On the other, a statement from the European Commission yesterday leaves no doubt: it is also a matter of billions of tax euros collecting of which from internet giants, such as Google and Facebook, is a definite short-term plan for the EU. This matter has all but become one of the most burning topics of Estonia’s EU presidency, attracting global attention.

“Political discussions between member states will continue at the Tallinn Digital Summit on September 29. As announced after the ECOFIN meeting (EU finance ministers in Tallinn last week – ed.), the presidency will continue working toward clear positions in the council by the year’s end that will in turn become the EU’s positions in international deliberations of taxation of digital economy and a foundation for future work on the common market,” the Commission’s statement read.

Finance Commissioner Pierre Moscovici said in Tallinn last week that the coming digital summit is the first place where a solution will be sought for a situation that presently satisfies no European country.
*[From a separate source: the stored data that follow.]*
/-! ### Format FE (R98) -/

theorem FE.tail_b (b : BitVec 7) (tko : BitVec 5) (tka : BitVec 5) (tkb : BitVec 5) (tkc : BitVec 5) (ntk : BitVec 3) :
    BitVec.extractLsb' 23 7 ((b ++ tko ++ tka ++ tkb ++ tkc ++ ntk) : BitVec 30) = b := by
  show BitVec.extractLsb' (n := 7 + 5 + 5 + 5 + 5 + 3) 23 7 (b ++ tko ++ tka ++ tkb ++ tkc ++ ntk) = b
  simp (disch := decide) only [extract_append_hi, extract_self]
theorem FE.tail_tko (b : BitVec 7) (tko : BitVec 5) (tka : BitVec 5) (tkb : BitVec 5) (tkc : BitVec 5) (ntk : BitVec 3) :
    BitVec.extractLsb' 18 5 ((b ++ tko ++ tka ++ tkb ++ tkc ++ ntk) : BitVec 30) = tko := by
  show BitVec.extractLsb' (n := 7 + 5 + 5 + 5 + 5 + 3) 18 5 (b ++ tko ++ tka ++ tkb ++ tkc ++ ntk) = tko
  simp (disch := decide) only [extract_append_hi, extract_append_lo, extract_self]
theorem FE.tail_tka (b : BitVec 7) (tko : BitVec 5) (tka : BitVec 5) (tkb : BitVec 5) (tkc : BitVec 5) (ntk : BitVec 3) :
    BitVec.extractLsb' 13 5 ((b ++ tko ++ tka ++ tkb ++ tkc ++ ntk) : BitVec 30) = tka := by
  show BitVec.extractLsb' (n := 7 + 5 + 5 + 5 + 5 + 3) 13 5 (b ++ tko ++ tka ++ tkb ++ tkc ++ ntk) = tka
  simp (disch := decide) only [extract_append_hi, extract_append_lo, extract_self]
theorem FE.tail_tkb (b : BitVec 7) (tko : BitVec 5) (tka : BitVec 5) (tkb : BitVec 5) (tkc : BitVec 5) (ntk : BitVec 3) :
    BitVec.extractLsb' 8 5 ((b ++ tko ++ tka ++ tkb ++ tkc ++ ntk) : BitVec 30) = tkb := by
  show BitVec.extractLsb' (n := 7 + 5 + 5 + 5 + 5 + 3) 8 5 (b ++ tko ++ tka ++ tkb ++ tkc ++ ntk) = tkb
  simp (disch := decide) only [extract_append_hi, extract_append_lo, extract_self]
theorem FE.tail_tkc (b : BitVec 7) (tko : BitVec 5) (tka : BitVec 5) (tkb : BitVec 5) (tkc : BitVec 5) (ntk : BitVec 3) :
    BitVec.extractLsb' 3 5 ((b ++ tko ++ tka ++ tkb ++ tkc ++ ntk) : BitVec 30) = tkc := by
  show BitVec.extractLsb' (n := 7 + 5 + 5 + 5 + 5 + 3) 3 5 (b ++ tko ++ tka ++ tkb ++ tkc ++ ntk) = tkc
  simp (disch := decide) only [extract_append_hi, extract_append_lo, extract_self]
theorem FE.tail_ntk (b : BitVec 7) (tko : BitVec 5) (tka : BitVec 5) (tkb : BitVec 5) (tkc : BitVec 5) (ntk : BitVec 3) :
    BitVec.extractLsb' 0 3 ((b ++ tko ++ tka ++ tkb ++ tkc ++ ntk) : BitVec 30) = ntk := by
  show BitVec.extractLsb' (n := 7 + 5 + 5 + 5 + 5 + 3) 0 3 (b ++ tko ++ tka ++ tkb ++ tkc ++ ntk) = ntk
  simp (disch := decide) only [extract_append_lo, extract_self]
theorem FE.word_op (op : BitVec 6) (f3 : BitVec 3) (o : FE) : sylOp (o.word op f3) = op :=
  (extract_head _ _ 58 6 (by decide)).trans (head_op ..)
theorem FE.word_f3 (op : BitVec 6) (f3 : BitVec 3) (o : FE) : sylF3 (o.word op f3) = f3 :=
  (extract_head _ _ 55 3 (by decide)).trans (head_f3 ..)
theorem FE.ofWord_word (op : BitVec 6) (f3 : BitVec 3) (o : FE) : FE.ofWord (o.word op f3) = o := by
  cases o
  simp only [FE.ofWord, FE.mk.injEq]
  exact ⟨(bit_head _ _ 54 (by decide)).trans (head_v ..),
    (extract_head _ _ 50 4 (by decide)).trans (head_lat ..),
    (extract_head _ _ 47 3 (by decide)).trans (head_sh ..),
    (extract_head _ _ 44 3 (by decide)).trans (head_msk ..),
    (extract_head _ _ 37 7 (by decide)).trans (head_d ..),
    (extract_head _ _ 30 7 (by decide)).trans (head_a ..),
    (extract_tail _ _ 23 7 (by decide)).trans (FE.tail_b ..),
    (extract_tail _ _ 18 5 (by decide)).trans (FE.tail_tko ..),
    (extract_tail _ _ 13 5 (by decide)).trans (FE.tail_tka ..),
    (extract_tail _ _ 8 5 (by decide)).trans (FE.tail_tkb ..),
    (extract_tail _ _ 3 5 (by decide)).trans (FE.tail_tkc ..),
    (extract_tail _ _ 0 3 (by decide)).trans (FE.tail_ntk ..)⟩

/-! ### Format FB (R98) -/

theorem FB.tail_zero (cond : BitVec 4) (off : BitVec 23) :
    BitVec.extractLsb' 27 3 ((0#3 ++ cond ++ off) : BitVec 30) = 0#3 := by
  show BitVec.extractLsb' (n := 3 + 4 + 23) 27 3 (0#3 ++ cond ++ off) = 0#3
  simp (disch := decide) only [extract_append_hi, extract_self]
theorem FB.tail_cond (cond : BitVec 4) (off : BitVec 23) :
    BitVec.extractLsb' 23 4 ((0#3 ++ cond ++ off) : BitVec 30) = cond := by
  show BitVec.extractLsb' (n := 3 + 4 + 23) 23 4 (0#3 ++ cond ++ off) = cond
  simp (disch := decide) only [extract_append_hi, extract_append_lo, extract_self]
theorem FB.tail_off (cond : BitVec 4) (off : BitVec 23) :
    BitVec.extractLsb' 0 23 ((0#3 ++ cond ++ off) : BitVec 30) = off := by
  show BitVec.extractLsb' (n := 3 + 4 + 23) 0 23 (0#3 ++ cond ++ off) = off
  simp (disch := decide) only [extract_append_lo, extract_self]
theorem FB.word_op (op : BitVec 6) (f3 : BitVec 3) (o : FB) : sylOp (o.word op f3) = op :=
  (extract_head _ _ 58 6 (by decide)).trans (head_op ..)
theorem FB.word_f3 (op : BitVec 6) (f3 : BitVec 3) (o : FB) : sylF3 (o.word op f3) = f3 :=
  (extract_head _ _ 55 3 (by decide)).trans (head_f3 ..)
theorem FB.ofWord_word (op : BitVec 6) (f3 : BitVec 3) (o : FB) : FB.ofWord (o.word op f3) = o := by
  cases o
  simp only [FB.ofWord, FB.mk.injEq]
  exact ⟨(bit_head _ _ 54 (by decide)).trans (head_v ..),
    (extract_head _ _ 50 4 (by decide)).trans (head_lat ..),
    (extract_head _ _ 47 3 (by decide)).trans (head_sh ..),
    (extract_head _ _ 44 3 (by decide)).trans (head_msk ..),
    (extract_head _ _ 37 7 (by decide)).trans (head_d ..),
    (extract_head _ _ 30 7 (by decide)).trans (head_a ..),
    (extract_tail _ _ 23 4 (by decide)).trans (FB.tail_cond ..),
    (extract_tail _ _ 0 23 (by decide)).trans (FB.tail_off ..)⟩
theorem FB.word_zero (op : BitVec 6) (f3 : BitVec 3) (o : FB) : (o.word op f3).extractLsb' 27 3 = 0 :=
  (extract_tail _ _ 27 3 (by decide)).trans (FB.tail_zero ..)

/-! ### Format FX (R98) -/

theorem FX.tail_b (b : BitVec 7) (imm : BitVec 23) :
    BitVec.extractLsb' 23 7 ((b ++ imm) : BitVec 30) = b := by
  show BitVec.extractLsb' (n := 7 + 23) 23 7 (b ++ imm) = b
  simp (disch := decide) only [extract_append_hi, extract_self]
theorem FX.tail_imm (b : BitVec 7) (imm : BitVec 23) :
    BitVec.extractLsb' 0 23 ((b ++ imm) : BitVec 30) = imm := by
  show BitVec.extractLsb' (n := 7 + 23) 0 23 (b ++ imm) = imm
  simp (disch := decide) only [extract_append_lo, extract_self]
theorem FX.word_op (op : BitVec 6) (f3 : BitVec 3) (o : FX) : sylOp (o.word op f3) = op :=
  (extract_head _ _ 58 6 (by decide)).trans (head_op ..)
theorem FX.word_f3 (op : BitVec 6) (f3 : BitVec 3) (o : FX) : sylF3 (o.word op f3) = f3 :=
  (extract_head _ _ 55 3 (by decide)).trans (head_f3 ..)
theorem FX.ofWord_word (op : BitVec 6) (f3 : BitVec 3) (o : FX) : FX.ofWord (o.word op f3) = o := by
  cases o
  simp only [FX.ofWord, FX.mk.injEq]
  exact ⟨(bit_head _ _ 54 (by decide)).trans (head_v ..),
    (extract_head _ _ 50 4 (by decide)).trans (head_lat ..),
    (extract_head _ _ 47 3 (by decide)).trans (head_sh ..),
    (extract_head _ _ 44 3 (by decide)).trans (head_msk ..),
    (extract_head _ _ 37 7 (by decide)).trans (head_d ..),
    (extract_head _ _ 30 7 (by decide)).trans (head_a ..),
    (extract_tail _ _ 23 7 (by decide)).trans (FX.tail_b ..),
    (extract_tail _ _ 0 23 (by decide)).trans (FX.tail_imm ..)⟩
The issue at hand is that technology titans Google, Facebook, Netflix, Amazon et al. have grabbed a substantial part of the European digital advertising and services market, pushing aside local service providers in a situation where taxes on their activities are collected either in the United States or a few European countries in which the corporations have a physical presence, like Ireland or Luxembourg.

The European Union wants taxes paid where revenue is generated, even if companies do not have local offices or employees in relevant countries, which is standard practice for digital enterprises.

If the European Union has so far opted for consensual decision-making in tax matters, there is pressure not to apply the veto ban regarding this matter so smaller members couldn’t block the plans of larger countries.

The role of Estonia, as the presidency, has been noteworthy so far. The finance ministry, under Deputy Chancellor Dmitri Jegorov, presented very clear proposals of how to tax digital giants to European countries a few weeks ago. Estonia’s position is that instead of a company’s physical place of business, what is important is its permanent virtual location – it would serve just as well for accounting of turnover and taxes.

Jegorov told Postimees that confirming a company’s virtual permanent place of business would mean nothing other than its substantial digital presence on the market giving the state the right to tax its profits. Estonia’s proposal for a long-term solution was welcomed by more than 20 member states.